### WHAT THE EXERCISE ASKS
Please repeat the lines below, exactly and only, from the one that holds "rcases Nat.lt_trichotomy c.1" through the one that holds "rw [htail, show".
START RECORDS TO PROCESS
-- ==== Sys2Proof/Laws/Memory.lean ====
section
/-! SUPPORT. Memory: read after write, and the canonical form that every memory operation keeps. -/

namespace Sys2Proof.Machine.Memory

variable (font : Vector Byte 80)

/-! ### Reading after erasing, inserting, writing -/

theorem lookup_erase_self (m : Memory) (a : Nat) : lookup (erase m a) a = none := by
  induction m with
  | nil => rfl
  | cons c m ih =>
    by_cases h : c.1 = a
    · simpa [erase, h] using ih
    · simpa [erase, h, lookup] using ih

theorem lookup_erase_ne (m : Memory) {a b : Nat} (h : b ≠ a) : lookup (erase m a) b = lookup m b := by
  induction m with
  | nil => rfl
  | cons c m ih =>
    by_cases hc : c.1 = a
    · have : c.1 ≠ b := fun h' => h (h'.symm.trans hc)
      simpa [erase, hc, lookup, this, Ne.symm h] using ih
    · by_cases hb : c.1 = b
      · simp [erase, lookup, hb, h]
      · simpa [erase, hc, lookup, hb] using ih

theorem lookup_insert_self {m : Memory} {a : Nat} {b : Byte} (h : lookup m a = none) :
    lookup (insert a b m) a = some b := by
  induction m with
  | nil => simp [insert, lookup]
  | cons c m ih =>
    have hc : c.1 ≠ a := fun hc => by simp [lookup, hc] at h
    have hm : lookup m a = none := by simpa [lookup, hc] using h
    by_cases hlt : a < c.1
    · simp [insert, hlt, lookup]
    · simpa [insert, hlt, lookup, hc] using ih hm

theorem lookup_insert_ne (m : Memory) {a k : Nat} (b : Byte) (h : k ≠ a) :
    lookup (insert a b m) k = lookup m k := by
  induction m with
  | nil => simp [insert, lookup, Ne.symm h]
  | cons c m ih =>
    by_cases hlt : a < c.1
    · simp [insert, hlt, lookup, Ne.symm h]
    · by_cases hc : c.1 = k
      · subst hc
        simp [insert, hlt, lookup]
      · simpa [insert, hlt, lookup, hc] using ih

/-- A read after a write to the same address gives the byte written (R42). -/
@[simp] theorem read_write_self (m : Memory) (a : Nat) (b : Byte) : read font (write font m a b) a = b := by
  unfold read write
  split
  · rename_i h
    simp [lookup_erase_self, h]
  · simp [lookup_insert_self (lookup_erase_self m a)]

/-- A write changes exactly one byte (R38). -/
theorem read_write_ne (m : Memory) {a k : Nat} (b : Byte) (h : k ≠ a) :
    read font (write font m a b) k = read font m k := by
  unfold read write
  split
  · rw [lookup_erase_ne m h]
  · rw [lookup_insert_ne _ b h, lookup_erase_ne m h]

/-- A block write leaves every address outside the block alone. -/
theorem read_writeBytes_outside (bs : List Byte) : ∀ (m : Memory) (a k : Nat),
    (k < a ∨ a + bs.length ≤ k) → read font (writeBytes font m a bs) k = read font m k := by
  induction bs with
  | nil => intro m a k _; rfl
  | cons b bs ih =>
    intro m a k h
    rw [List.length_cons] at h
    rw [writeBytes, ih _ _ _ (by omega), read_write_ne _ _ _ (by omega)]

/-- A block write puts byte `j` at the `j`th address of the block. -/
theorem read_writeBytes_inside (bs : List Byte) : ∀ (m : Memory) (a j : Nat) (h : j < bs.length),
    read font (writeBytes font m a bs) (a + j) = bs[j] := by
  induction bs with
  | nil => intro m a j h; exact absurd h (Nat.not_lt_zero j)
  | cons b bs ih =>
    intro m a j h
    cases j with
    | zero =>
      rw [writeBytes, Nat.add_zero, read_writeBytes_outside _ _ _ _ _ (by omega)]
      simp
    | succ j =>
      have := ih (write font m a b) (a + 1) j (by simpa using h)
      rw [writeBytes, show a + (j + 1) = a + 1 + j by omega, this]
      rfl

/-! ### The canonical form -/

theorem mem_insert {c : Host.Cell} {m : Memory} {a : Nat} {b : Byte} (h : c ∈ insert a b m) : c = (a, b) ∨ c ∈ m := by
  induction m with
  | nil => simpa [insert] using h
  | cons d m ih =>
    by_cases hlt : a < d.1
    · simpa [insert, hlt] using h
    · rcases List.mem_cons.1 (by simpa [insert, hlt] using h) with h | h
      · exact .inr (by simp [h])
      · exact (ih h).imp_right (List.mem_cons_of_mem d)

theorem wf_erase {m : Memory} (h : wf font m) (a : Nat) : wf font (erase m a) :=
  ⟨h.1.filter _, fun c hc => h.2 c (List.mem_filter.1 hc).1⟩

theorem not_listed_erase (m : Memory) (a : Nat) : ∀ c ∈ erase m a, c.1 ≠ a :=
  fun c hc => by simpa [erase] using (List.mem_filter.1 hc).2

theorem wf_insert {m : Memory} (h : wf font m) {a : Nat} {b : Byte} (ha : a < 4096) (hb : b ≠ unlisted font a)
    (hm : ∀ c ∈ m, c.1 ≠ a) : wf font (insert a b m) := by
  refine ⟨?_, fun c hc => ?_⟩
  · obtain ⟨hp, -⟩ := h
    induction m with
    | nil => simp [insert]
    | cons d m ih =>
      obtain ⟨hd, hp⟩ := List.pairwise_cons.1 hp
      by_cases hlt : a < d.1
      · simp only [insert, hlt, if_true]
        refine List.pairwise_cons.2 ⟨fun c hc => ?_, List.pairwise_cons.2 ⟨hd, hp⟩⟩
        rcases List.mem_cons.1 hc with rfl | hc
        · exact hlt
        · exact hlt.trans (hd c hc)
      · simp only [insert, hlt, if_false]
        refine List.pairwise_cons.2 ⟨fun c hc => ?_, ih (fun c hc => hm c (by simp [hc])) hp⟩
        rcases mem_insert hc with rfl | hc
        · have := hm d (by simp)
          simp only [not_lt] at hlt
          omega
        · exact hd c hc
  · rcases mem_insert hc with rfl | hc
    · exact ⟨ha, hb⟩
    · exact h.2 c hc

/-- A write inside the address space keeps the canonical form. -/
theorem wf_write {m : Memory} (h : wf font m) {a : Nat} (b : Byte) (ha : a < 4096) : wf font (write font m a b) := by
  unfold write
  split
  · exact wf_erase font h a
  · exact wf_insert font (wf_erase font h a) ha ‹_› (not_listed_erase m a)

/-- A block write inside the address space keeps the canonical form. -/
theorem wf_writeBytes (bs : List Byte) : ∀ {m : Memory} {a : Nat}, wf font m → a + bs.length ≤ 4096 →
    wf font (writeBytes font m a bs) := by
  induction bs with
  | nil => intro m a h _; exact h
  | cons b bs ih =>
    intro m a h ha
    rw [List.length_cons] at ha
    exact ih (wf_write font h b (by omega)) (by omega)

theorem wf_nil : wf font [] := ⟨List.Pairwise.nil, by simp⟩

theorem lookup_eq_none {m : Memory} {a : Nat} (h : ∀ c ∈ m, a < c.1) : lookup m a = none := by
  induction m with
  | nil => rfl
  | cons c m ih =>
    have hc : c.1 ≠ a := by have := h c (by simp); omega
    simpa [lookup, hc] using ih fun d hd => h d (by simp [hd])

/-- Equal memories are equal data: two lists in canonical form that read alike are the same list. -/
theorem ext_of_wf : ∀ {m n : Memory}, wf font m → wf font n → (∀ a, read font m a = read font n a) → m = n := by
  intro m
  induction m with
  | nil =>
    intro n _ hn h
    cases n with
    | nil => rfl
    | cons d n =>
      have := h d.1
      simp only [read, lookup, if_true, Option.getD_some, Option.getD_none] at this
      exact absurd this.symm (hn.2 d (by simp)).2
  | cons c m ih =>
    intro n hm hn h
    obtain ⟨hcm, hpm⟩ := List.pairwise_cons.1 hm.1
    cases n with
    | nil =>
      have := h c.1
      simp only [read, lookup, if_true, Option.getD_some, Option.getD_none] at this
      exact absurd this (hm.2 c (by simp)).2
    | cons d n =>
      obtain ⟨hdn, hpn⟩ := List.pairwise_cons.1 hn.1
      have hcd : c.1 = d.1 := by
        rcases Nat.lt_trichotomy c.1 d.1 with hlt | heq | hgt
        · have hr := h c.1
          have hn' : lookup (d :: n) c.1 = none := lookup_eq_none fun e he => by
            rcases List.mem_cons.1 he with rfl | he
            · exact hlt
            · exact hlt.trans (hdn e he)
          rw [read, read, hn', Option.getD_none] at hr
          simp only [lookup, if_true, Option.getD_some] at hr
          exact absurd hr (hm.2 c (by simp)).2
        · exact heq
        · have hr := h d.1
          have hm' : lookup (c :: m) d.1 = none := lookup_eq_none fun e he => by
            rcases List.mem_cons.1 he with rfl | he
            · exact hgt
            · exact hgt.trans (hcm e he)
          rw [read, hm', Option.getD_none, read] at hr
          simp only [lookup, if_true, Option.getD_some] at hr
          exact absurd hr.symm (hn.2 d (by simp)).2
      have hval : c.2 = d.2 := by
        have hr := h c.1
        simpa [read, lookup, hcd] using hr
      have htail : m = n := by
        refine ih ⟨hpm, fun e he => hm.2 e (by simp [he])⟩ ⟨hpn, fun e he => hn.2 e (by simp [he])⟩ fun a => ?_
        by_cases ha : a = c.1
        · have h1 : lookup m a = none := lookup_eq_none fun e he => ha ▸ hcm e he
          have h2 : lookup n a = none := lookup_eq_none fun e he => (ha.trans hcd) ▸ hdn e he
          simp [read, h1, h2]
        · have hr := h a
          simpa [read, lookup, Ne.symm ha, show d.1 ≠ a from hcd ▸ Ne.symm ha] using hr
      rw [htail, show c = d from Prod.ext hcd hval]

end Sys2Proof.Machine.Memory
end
END RECORDS TO PROCESS
### RESPONSE TO THE TASK
        rcases Nat.lt_trichotomy c.1 d.1 with hlt | heq | hgt
        · have hr := h c.1
          have hn' : lookup (d :: n) c.1 = none := lookup_eq_none fun e he => by
            rcases List.mem_cons.1 he with rfl | he
            · exact hlt
            · exact hlt.trans (hdn e he)
          rw [read, read, hn', Option.getD_none] at hr
          simp only [lookup, if_true, Option.getD_some] at hr
          exact absurd hr (hm.2 c (by simp)).2
        · exact heq
        · have hr := h d.1
          have hm' : lookup (c :: m) d.1 = none := lookup_eq_none fun e he => by
            rcases List.mem_cons.1 he with rfl | he
            · exact hgt
            · exact hgt.trans (hcm e he)
          rw [read, hm', Option.getD_none, read] at hr
          simp only [lookup, if_true, Option.getD_some] at hr
          exact absurd hr.symm (hn.2 d (by simp)).2
      have hval : c.2 = d.2 := by
        have hr := h c.1
        simpa [read, lookup, hcd] using hr
      have htail : m = n := by
        refine ih ⟨hpm, fun e he => hm.2 e (by simp [he])⟩ ⟨hpn, fun e he => hn.2 e (by simp [he])⟩ fun a => ?_
        by_cases ha : a = c.1
        · have h1 : lookup m a = none := lookup_eq_none fun e he => ha ▸ hcm e he
          have h2 : lookup n a = none := lookup_eq_none fun e he => (ha.trans hcd) ▸ hdn e he
          simp [read, h1, h2]
        · have hr := h a
          simpa [read, lookup, Ne.symm ha, show d.1 ≠ a from hcd ▸ Ne.symm ha] using hr
      rw [htail, show c = d from Prod.ext hcd hval]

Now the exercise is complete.